Герцог де Ришелье схватил верного слугу за руку и вскричал:
– Прошу меня извинить, сударь, вы – король дворецких!
– А вы хотели меня прогнать! – укорил хозяина тот, сопроводив свои слова непередаваемым движением головы и плеч.
– Я заплачу вам за эту бутылку сотню пистолей.
– И еще сотню вам будет стоить доставка, так что в общей сложности получается двести. Но ваша светлость должны признать, что это даром.
– Я признаю все, что вам будет угодно, сударь, а пока с сегодняшнего дня вы будете получать двойное жалованье.
– Но, ваша светлость, я этого не заслужил, я всего лишь исполнял свой долг.
– А когда прибудет ваш гонец, посланный за этой бутылкой?

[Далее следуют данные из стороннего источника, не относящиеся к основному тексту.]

theorem serves_answerTime (s : State) (a : Option ApSlot) : Serves s (s.answerTime a) := by
  unfold State.answerTime
  split
  · exact Serves.refl s
  · split
    · exact (serves_handOff (by decide) s _ _).trans ⟨fun _ _ => rfl, rfl, rfl⟩
    · exact serves_freeSlot (by decide) s _

theorem serves_firstServed (s : State) : Serves s s.firstServed := by
  unfold State.firstServed
  split
  · exact Serves.refl s
  · exact (Serves.ofPort (p := 0) (by decide) ((Frame.putSat s _ _ (by simp [portFields])).trans
      (Frame.event _ _ _ _ _ (by simp [portFields])))).trans ⟨fun _ _ => rfl, rfl, rfl⟩

theorem serves_jobSent (hp : p < 6) (s : State) (at_ : Nat) (j : Job) : Serves s (s.jobSent p at_ j) := by
  have hcount {f : Fld} (hf : f.key ∈ (portFields p).map Fld.key) : Serves s (s.count f 1) := .ofPort hp (Frame.count s f 1 hf)
  cases j with
  | sync => exact hcount (by simp [portFields])
  | announce => exact hcount (by simp [portFields])
  | delayResp => exact (hcount (by simp [portFields])).trans (serves_firstServed _)
  | delayReq => exact ⟨fun _ _ => rfl, rfl, rfl⟩
  | ntp r => exact (hcount (by cases r.nts <;> simp [portFields])).trans (serves_firstServed _)
  | cell => exact Serves.refl s
  | time => exact Serves.refl s

theorem serves_answerServe (hp : p < 6) (s : State) (j : Job) (a : Option ApSlot) : Serves s (s.answerServe p j a) := by
  unfold State.answerServe
  split
  · exact Serves.refl s
  · split
    · exact (serves_handOff hp s _ _).trans (serves_jobSent hp _ _ j)
    · exact serves_freeSlot hp s _

theorem serves_answerJob (hp : p < 6) (s : State) (j : Job) (a : Option ApSlot) : Serves s (s.answerJob p j a) := by
  unfold State.answerJob
  split
  · exact serves_answerCell s _ _ _ a
  · exact serves_answerTime s a
  · exact serves_answerServe hp s j a

/-! ## The held requests of a port (R216) -/

theorem serves_request (hp : p < 6) (s : State) (r : ApRequest) : Serves s ((s.dropHeldLate r.job).when ((s.dropHeldLate r.job).jobLives r.job)
    fun t => (t.apRequest p r.len r.notBefore).1.answerJob p r.job (t.apRequest p r.len r.notBefore).2) :=
  (serves_dropHeldLate s r.job).trans (Serves.when fun _ => (serves_apRequest hp _ r.len r.notBefore).trans (serves_answerJob hp _ r.job _))

theorem serves_forAll {α : Type} {l : List α} {f : State → α → State} (h : ∀ t x, Serves t (f t x)) (s : State) : Serves s (s.forAll l f) :=
  forAll_induct (P := Serves s) (fun t x _ ht => ht.trans (h t x)) (Serves.refl s)

/-- Granting resumes on port p, and then what it holds is served. -/
theorem serveHeld_step (hp : p < 6) (s : State) : Serves (s.put (F.AP_PORT_STAT_HOLD p) 0) (s.serveHeld p) := by
  refine Serves.trans ?_ (serves_forAll (fun t r => serves_request hp t r) _)
  exact ⟨fun _ _ => rfl, rfl, rfl⟩

theorem unserved_hold (hp : p < 6) : (F.AP_PORT_STAT_HOLD p).unserved := by
  unfold Fld.unserved
  interval_cases p <;> decide

theorem serveHeld_resumes (hp : p < 6) (s : State) : (s.serveHeld p).get (F.AP_PORT_STAT_HOLD p) = 0 :=
  ((serveHeld_step hp s).get _ (unserved_hold hp)).trans (State.get_put_same _ _ _)

/-- Granting that has resumed stays so while the other ports are served. -/
theorem serveHeld_keeps (hp : p < 6) {q : Nat} (hq : q < 6) (h : s.get (F.AP_PORT_STAT_HOLD q) = 0) :
    (s.serveHeld p).get (F.AP_PORT_STAT_HOLD q) = 0 := by
  obtain rfl | hne := eq_or_ne q p
  · exact serveHeld_resumes hp s
  · have hkey : (F.AP_PORT_STAT_HOLD q).key ≠ (F.AP_PORT_STAT_HOLD p).key := by
      simp only [Fld.key, F.AP_PORT_STAT_HOLD]
      omega
    exact ((serveHeld_step hp s).get _ (unserved_hold hq)).trans ((State.get_put_other _ _ _ _ hkey).trans h)

/-- All ports are served: granting has resumed on each, and neither the time nor the cores have changed. -/
theorem serveAll_step (l : List Nat) (hl : ∀ p ∈ l, p < 6) (s : State) : let t := s.forAll l State.serveHeld
    (∀ q ∈ l, t.get (F.AP_PORT_STAT_HOLD q) = 0) ∧ (∀ f : Fld, f.key / 4194304 = 0x05 → t.get f = s.get f) ∧ t.now = s.now ∧ t.tk = s.tk := by
  induction l generalizing s with
  | nil => exact ⟨nofun, fun _ _ => rfl, rfl, rfl⟩
  | cons p l ih =>
    have hp : p < 6 := hl p (by simp)
    have hl' : ∀ q ∈ l, q < 6 := fun q hq => hl q (by simp [hq])
    obtain ⟨hhold, hget, hnow, htk⟩ := ih hl' (s.serveHeld p)
    have hstep := serveHeld_step hp s
    refine ⟨fun q hq => ?_, fun f hf => (hget f hf).trans ((hstep.get f (.inl hf)).trans (State.get_put_other _ _ _ _ ?_)), hnow.trans hstep.now,
      htk.trans hstep.tk⟩
    · obtain rfl | hq := List.mem_cons.mp hq
      · exact forAll_induct (l := l) (P := fun t => t.get (F.AP_PORT_STAT_HOLD q) = 0) (fun t x hx ht => serveHeld_keeps (hl' x hx) hp ht)
          (serveHeld_resumes hp s)
      · exact hhold q hq
    · simp only [Fld.key, F.AP_PORT_STAT_HOLD] at hf ⊢
      omega

end Sys2Proof.Machine
end

section
/-! PROOF. Steps and time sets (O8): what STEP_APPLY leaves in the time, the core and the ports (R119 to R121, R216). -/
namespace Sys2Proof.Machine

variable {s t u : State} {k : Nat}

/-! ## The time word changes (R119, R216) -/

/-- The grid offsets of the ports. -/
def gridFields : List Fld := (List.range 6).map F.AP_PORT_STAT_GRID_OFS

theorem frame_moveGrid (s : State) (d : Int) {p : Nat} (hp : p ∈ List.range 6) : Frame s (s.moveGrid d p) gridFields := by
  unfold State.moveGrid
  dsimp only
  split
  · exact Frame.refl s _
  · exact Frame.put s _ _ (.inl (List.mem_map_of_mem (List.mem_map_of_mem hp)))

theorem closeSegment_eq (s : State) : ∃ past, s.closeSegment = { s with past := past } := by
  unfold State.closeSegment
  split
  · exact ⟨s.past, rfl⟩
  · exact ⟨_, rfl⟩

/-- The time changes by d, and what the part remembers keeps its distance from it; the grids of the ports are still those of before. -/
def State.movedAll (s : State) (d : Int) : State :=
  { (((s.movedCore d).movedWire d).movedRest d).closeSegment with now := moved d s.now }

theorem movedAll_leaves (s : State) (d : Int) : (s.movedAll d).cells = s.cells ∧ (s.movedAll d).tk.points = s.tk.points := by
  have hcells : (((s.movedCore d).movedWire d).movedRest d).cells = s.cells := rfl
  have hpoints : (((s.movedCore d).movedWire d).movedRest d).tk.points = s.tk.points := rfl
  unfold State.movedAll
  generalize ((s.movedCore d).movedWire d).movedRest d = t at *
  obtain ⟨past, hpast⟩ := closeSegment_eq t
  rw [hpast]
  exact ⟨hcells, hpoints⟩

– Рассудите сами, ваша светлость, терял я время попусту или нет. Когда ваша светлость объявили мне об обеде?
– Кажется, три дня назад.
– Гонцу, который будет скакать во весь опор, требуется двадцать четыре часа на дорогу туда и столько же – на обратную.
– Остается еще двадцать четыре часа. Признайтесь, монарх дворецких, на что вы их употребили?
– Увы, ваша светлость, я их потерял. Мысль о вине пришла мне в голову лишь на следующий день после того, как вы вручили мне список приглашенных. Теперь добавьте время, необходимое для совершения сделки, и вы поймете, ваша светлость, что, назначая обед на пять часов, я просил о совершенно необходимой отсрочке.
– Как! Бутылка еще не здесь?
– Нет, ваша светлость.
– Боже милосердный! А вдруг ваш собрат из Саверна проявит такую же преданность принцу де Рогану, какую вы проявляете ко мне?
– Я не понимаю вас, ваша светлость.
– Вдруг он откажется отдать бутылку, как сделали бы, несомненно, вы на его месте?
– Я, ваша светлость?
– Нуда. Надеюсь, вы никому не отдали бы подобную бутылку, хранись она в моем погребе?
– Покорно прошу меня извинить, ваша светлость, но если бы кто-то из моих собратьев, которому предстояло бы принимать короля, попросил у меня бутылку вашего лучшего вина, я отдал бы ее, не колеблясь ни секунды.
– Вот как, – слегка скривился маршал.
– Помогай сам, и тебе помогут, ваша светлость.
– Вы меня немного успокоили, – со вздохом проговорил маршал, – но риск все же есть.
– Какой, ваша светлость?
– А вдруг бутылка разобьется?
– Ох, ваша светлость, еще не случалось, чтобы кто-нибудь разбивал бутылку стоимостью в две тысячи ливров.
– Ладно, я был не прав, не будем больше об этом. Так когда же прибывает ваш гонец?
– Ровно в четыре часа.
– В таком случае что нам мешает сесть за обед в четыре? – снова принялся за свое маршал, упрямый как мул.
– Ваша светлость, вино должно отдыхать в течение часа – и то лишь благодаря изобретенному мною способу. В противном случае оно отдыхало бы три дня.
Потерпев поражение и на этот раз, маршал отвесил дворецкому поклон в знак того, что сдается.
– К тому же, – продолжал тот, – ваши приглашенные, зная, что им предстоит честь обедать за одним столом с господином графом Хагой, раньше половины пятого не явятся.
– А это еще почему?
– Ну как же, ваша светлость, вы ведь, если не ошибаюсь, пригласили графа Делоне, госпожу графиню Дюбарри, господина де Лаперуза, господина де Фавраса, господина де Кондорсе [3], господина де Калиостро и господина де Таверне?
– И что из этого следует?
– Начнем по порядку, ваша светлость. Господин Делоне приедет прямо из Бастилии, а по обледенелым дорогам из Парижа сюда не меньше трех часов езды.
– Да, но он выедет сразу после того, как заключенным будет подан обед, то есть в полдень, – это я знаю точно.
– Простите, ваша светлость, но с тех пор, как вы побывали в Бастилии, обеденное время там изменилось, теперь там обедают в час пополудни.
– Да, сударь мой, век живи, век учись. Благодарю вас, и продолжайте.
– Госпожа Дюбарри едет из Люсьенны, то есть все время под гору и по сплошной гололедице.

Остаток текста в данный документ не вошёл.